Saved data entries
——————

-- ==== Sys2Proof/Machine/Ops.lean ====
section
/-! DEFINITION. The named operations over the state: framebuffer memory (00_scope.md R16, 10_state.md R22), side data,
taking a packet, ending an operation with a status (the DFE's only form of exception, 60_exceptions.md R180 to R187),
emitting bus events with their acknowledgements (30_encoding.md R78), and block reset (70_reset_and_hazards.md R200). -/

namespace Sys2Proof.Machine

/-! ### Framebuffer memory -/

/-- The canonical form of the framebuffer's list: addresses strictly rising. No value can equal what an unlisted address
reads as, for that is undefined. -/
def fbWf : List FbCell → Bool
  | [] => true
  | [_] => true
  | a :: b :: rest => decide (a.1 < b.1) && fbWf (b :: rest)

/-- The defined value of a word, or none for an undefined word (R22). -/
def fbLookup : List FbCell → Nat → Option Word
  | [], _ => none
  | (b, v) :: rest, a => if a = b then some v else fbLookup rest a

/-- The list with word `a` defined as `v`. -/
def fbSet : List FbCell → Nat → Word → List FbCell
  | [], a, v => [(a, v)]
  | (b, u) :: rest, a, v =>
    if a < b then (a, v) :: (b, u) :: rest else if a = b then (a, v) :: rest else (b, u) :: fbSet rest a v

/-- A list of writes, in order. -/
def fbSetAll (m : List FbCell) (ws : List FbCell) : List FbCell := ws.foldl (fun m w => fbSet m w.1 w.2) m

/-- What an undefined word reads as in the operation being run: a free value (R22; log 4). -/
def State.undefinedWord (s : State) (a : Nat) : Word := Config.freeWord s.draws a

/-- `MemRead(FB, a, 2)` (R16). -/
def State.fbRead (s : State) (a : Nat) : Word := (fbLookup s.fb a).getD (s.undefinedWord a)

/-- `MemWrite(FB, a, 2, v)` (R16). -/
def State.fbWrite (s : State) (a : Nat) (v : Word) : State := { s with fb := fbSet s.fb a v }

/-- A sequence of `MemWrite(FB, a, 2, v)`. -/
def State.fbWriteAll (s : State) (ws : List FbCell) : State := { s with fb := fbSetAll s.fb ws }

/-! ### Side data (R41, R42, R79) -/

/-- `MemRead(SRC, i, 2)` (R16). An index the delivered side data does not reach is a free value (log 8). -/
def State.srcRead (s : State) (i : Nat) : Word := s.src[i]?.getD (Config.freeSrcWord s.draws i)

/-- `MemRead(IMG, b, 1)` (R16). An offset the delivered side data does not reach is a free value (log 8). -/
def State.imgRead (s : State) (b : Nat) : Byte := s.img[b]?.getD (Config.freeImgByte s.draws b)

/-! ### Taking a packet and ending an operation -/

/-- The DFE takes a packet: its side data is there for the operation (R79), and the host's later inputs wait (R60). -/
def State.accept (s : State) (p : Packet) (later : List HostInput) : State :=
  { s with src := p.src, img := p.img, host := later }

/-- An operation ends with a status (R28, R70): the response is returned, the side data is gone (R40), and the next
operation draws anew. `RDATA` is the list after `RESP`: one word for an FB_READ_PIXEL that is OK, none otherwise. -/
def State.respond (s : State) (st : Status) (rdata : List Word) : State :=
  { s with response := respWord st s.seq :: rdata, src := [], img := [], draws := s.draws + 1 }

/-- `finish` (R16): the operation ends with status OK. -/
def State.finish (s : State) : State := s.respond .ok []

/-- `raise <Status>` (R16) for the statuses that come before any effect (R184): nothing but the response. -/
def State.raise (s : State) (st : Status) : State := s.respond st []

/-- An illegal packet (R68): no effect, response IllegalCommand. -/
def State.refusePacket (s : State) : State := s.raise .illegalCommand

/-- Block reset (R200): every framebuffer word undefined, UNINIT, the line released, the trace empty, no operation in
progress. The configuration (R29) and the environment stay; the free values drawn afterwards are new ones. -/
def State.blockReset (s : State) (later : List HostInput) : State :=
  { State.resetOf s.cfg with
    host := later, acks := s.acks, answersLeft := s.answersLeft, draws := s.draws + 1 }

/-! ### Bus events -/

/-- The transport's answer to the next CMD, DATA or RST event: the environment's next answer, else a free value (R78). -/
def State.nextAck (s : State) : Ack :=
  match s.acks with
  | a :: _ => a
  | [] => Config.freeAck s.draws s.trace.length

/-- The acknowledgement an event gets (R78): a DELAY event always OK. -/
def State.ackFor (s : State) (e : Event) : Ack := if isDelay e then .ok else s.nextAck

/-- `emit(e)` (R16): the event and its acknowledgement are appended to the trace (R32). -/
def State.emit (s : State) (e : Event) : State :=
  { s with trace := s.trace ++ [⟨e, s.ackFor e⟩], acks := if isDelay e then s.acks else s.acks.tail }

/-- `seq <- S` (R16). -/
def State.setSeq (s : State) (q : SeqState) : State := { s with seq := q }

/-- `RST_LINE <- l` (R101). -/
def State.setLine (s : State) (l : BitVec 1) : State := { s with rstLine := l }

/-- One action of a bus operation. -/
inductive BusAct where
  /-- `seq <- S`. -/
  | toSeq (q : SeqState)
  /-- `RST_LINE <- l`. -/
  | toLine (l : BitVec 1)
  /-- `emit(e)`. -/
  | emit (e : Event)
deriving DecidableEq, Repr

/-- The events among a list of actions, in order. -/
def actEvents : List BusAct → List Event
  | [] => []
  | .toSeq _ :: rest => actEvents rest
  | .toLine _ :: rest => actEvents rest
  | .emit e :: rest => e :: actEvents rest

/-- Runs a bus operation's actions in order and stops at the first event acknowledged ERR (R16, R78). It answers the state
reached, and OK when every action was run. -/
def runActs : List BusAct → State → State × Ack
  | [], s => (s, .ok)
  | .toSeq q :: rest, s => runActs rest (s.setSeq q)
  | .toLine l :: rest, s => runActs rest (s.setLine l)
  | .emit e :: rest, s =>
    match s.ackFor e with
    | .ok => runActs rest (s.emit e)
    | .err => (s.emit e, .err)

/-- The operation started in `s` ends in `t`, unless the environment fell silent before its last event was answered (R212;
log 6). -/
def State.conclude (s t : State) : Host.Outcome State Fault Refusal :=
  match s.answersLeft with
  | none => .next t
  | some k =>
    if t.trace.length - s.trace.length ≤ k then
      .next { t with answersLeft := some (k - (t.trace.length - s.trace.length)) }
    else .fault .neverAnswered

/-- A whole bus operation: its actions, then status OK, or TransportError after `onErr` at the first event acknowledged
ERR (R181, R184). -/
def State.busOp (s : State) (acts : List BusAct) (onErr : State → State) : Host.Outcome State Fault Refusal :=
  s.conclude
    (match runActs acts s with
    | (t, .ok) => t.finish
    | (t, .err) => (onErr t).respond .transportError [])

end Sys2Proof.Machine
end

——————

- _Exercise brief_
Print the records again, exactly as they stand above.

- _Worked solution_
-- ==== Sys2Proof/Machine/Ops.lean ====
section
/-! DEFINITION. The named operations over the state: framebuffer memory (00_scope.md R16, 10_state.md R22), side data,
taking a packet, ending an operation with a status (the DFE's only form of exception, 60_exceptions.md R180 to R187),
emitting bus events with their acknowledgements (30_encoding.md R78), and block reset (70_reset_and_hazards.md R200). -/

namespace Sys2Proof.Machine

/-! ### Framebuffer memory -/

/-- The canonical form of the framebuffer's list: addresses strictly rising. No value can equal what an unlisted address
reads as, for that is undefined. -/
def fbWf : List FbCell → Bool
  | [] => true
  | [_] => true
  | a :: b :: rest => decide (a.1 < b.1) && fbWf (b :: rest)

/-- The defined value of a word, or none for an undefined word (R22). -/
def fbLookup : List FbCell → Nat → Option Word
  | [], _ => none
  | (b, v) :: rest, a => if a = b then some v else fbLookup rest a

/-- The list with word `a` defined as `v`. -/
def fbSet : List FbCell → Nat → Word → List FbCell
  | [], a, v => [(a, v)]
  | (b, u) :: rest, a, v =>
    if a < b then (a, v) :: (b, u) :: rest else if a = b then (a, v) :: rest else (b, u) :: fbSet rest a v

/-- A list of writes, in order. -/
def fbSetAll (m : List FbCell) (ws : List FbCell) : List FbCell := ws.foldl (fun m w => fbSet m w.1 w.2) m

/-- What an undefined word reads as in the operation being run: a free value (R22; log 4). -/
def State.undefinedWord (s : State) (a : Nat) : Word := Config.freeWord s.draws a

/-- `MemRead(FB, a, 2)` (R16). -/
def State.fbRead (s : State) (a : Nat) : Word := (fbLookup s.fb a).getD (s.undefinedWord a)

/-- `MemWrite(FB, a, 2, v)` (R16). -/
def State.fbWrite (s : State) (a : Nat) (v : Word) : State := { s with fb := fbSet s.fb a v }

/-- A sequence of `MemWrite(FB, a, 2, v)`. -/
def State.fbWriteAll (s : State) (ws : List FbCell) : State := { s with fb := fbSetAll s.fb ws }

/-! ### Side data (R41, R42, R79) -/

/-- `MemRead(SRC, i, 2)` (R16). An index the delivered side data does not reach is a free value (log 8). -/
def State.srcRead (s : State) (i : Nat) : Word := s.src[i]?.getD (Config.freeSrcWord s.draws i)

/-- `MemRead(IMG, b, 1)` (R16). An offset the delivered side data does not reach is a free value (log 8). -/
def State.imgRead (s : State) (b : Nat) : Byte := s.img[b]?.getD (Config.freeImgByte s.draws b)

/-! ### Taking a packet and ending an operation -/

/-- The DFE takes a packet: its side data is there for the operation (R79), and the host's later inputs wait (R60). -/
def State.accept (s : State) (p : Packet) (later : List HostInput) : State :=
  { s with src := p.src, img := p.img, host := later }

/-- An operation ends with a status (R28, R70): the response is returned, the side data is gone (R40), and the next
operation draws anew. `RDATA` is the list after `RESP`: one word for an FB_READ_PIXEL that is OK, none otherwise. -/
def State.respond (s : State) (st : Status) (rdata : List Word) : State :=
  { s with response := respWord st s.seq :: rdata, src := [], img := [], draws := s.draws + 1 }

/-- `finish` (R16): the operation ends with status OK. -/
def State.finish (s : State) : State := s.respond .ok []

/-- `raise <Status>` (R16) for the statuses that come before any effect (R184): nothing but the response. -/
def State.raise (s : State) (st : Status) : State := s.respond st []

/-- An illegal packet (R68): no effect, response IllegalCommand. -/
def State.refusePacket (s : State) : State := s.raise .illegalCommand

/-- Block reset (R200): every framebuffer word undefined, UNINIT, the line released, the trace empty, no operation in
progress. The configuration (R29) and the environment stay; the free values drawn afterwards are new ones. -/
def State.blockReset (s : State) (later : List HostInput) : State :=
  { State.resetOf s.cfg with
    host := later, acks := s.acks, answersLeft := s.answersLeft, draws := s.draws + 1 }

/-! ### Bus events -/

/-- The transport's answer to the next CMD, DATA or RST event: the environment's next answer, else a free value (R78). -/
def State.nextAck (s : State) : Ack :=
  match s.acks with
  | a :: _ => a
  | [] => Config.freeAck s.draws s.trace.length

/-- The acknowledgement an event gets (R78): a DELAY event always OK. -/
def State.ackFor (s : State) (e : Event) : Ack := if isDelay e then .ok else s.nextAck

/-- `emit(e)` (R16): the event and its acknowledgement are appended to the trace (R32). -/
def State.emit (s : State) (e : Event) : State :=
  { s with trace := s.trace ++ [⟨e, s.ackFor e⟩], acks := if isDelay e then s.acks else s.acks.tail }

/-- `seq <- S` (R16). -/
def State.setSeq (s : State) (q : SeqState) : State := { s with seq := q }

/-- `RST_LINE <- l` (R101). -/
def State.setLine (s : State) (l : BitVec 1) : State := { s with rstLine := l }

/-- One action of a bus operation. -/
inductive BusAct where
  /-- `seq <- S`. -/
  | toSeq (q : SeqState)
  /-- `RST_LINE <- l`. -/
  | toLine (l : BitVec 1)
  /-- `emit(e)`. -/
  | emit (e : Event)
deriving DecidableEq, Repr

/-- The events among a list of actions, in order. -/
def actEvents : List BusAct → List Event
  | [] => []
  | .toSeq _ :: rest => actEvents rest
  | .toLine _ :: rest => actEvents rest
  | .emit e :: rest => e :: actEvents rest

/-- Runs a bus operation's actions in order and stops at the first event acknowledged ERR (R16, R78). It answers the state
reached, and OK when every action was run. -/
def runActs : List BusAct → State → State × Ack
  | [], s => (s, .ok)
  | .toSeq q :: rest, s => runActs rest (s.setSeq q)
  | .toLine l :: rest, s => runActs rest (s.setLine l)
  | .emit e :: rest, s =>
    match s.ackFor e with
    | .ok => runActs rest (s.emit e)
    | .err => (s.emit e, .err)

/-- The operation started in `s` ends in `t`, unless the environment fell silent before its last event was answered (R212;
log 6). -/
def State.conclude (s t : State) : Host.Outcome State Fault Refusal :=
  match s.answersLeft with
  | none => .next t
  | some k =>
    if t.trace.length - s.trace.length ≤ k then
      .next { t with answersLeft := some (k - (t.trace.length - s.trace.length)) }
    else .fault .neverAnswered

/-- A whole bus operation: its actions, then status OK, or TransportError after `onErr` at the first event acknowledged
ERR (R181, R184). -/
def State.busOp (s : State) (acts : List BusAct) (onErr : State → State) : Host.Outcome State Fault Refusal :=
  s.conclude
    (match runActs acts s with
    | (t, .ok) => t.finish
    | (t, .err) => (onErr t).respond .transportError [])

end Sys2Proof.Machine
end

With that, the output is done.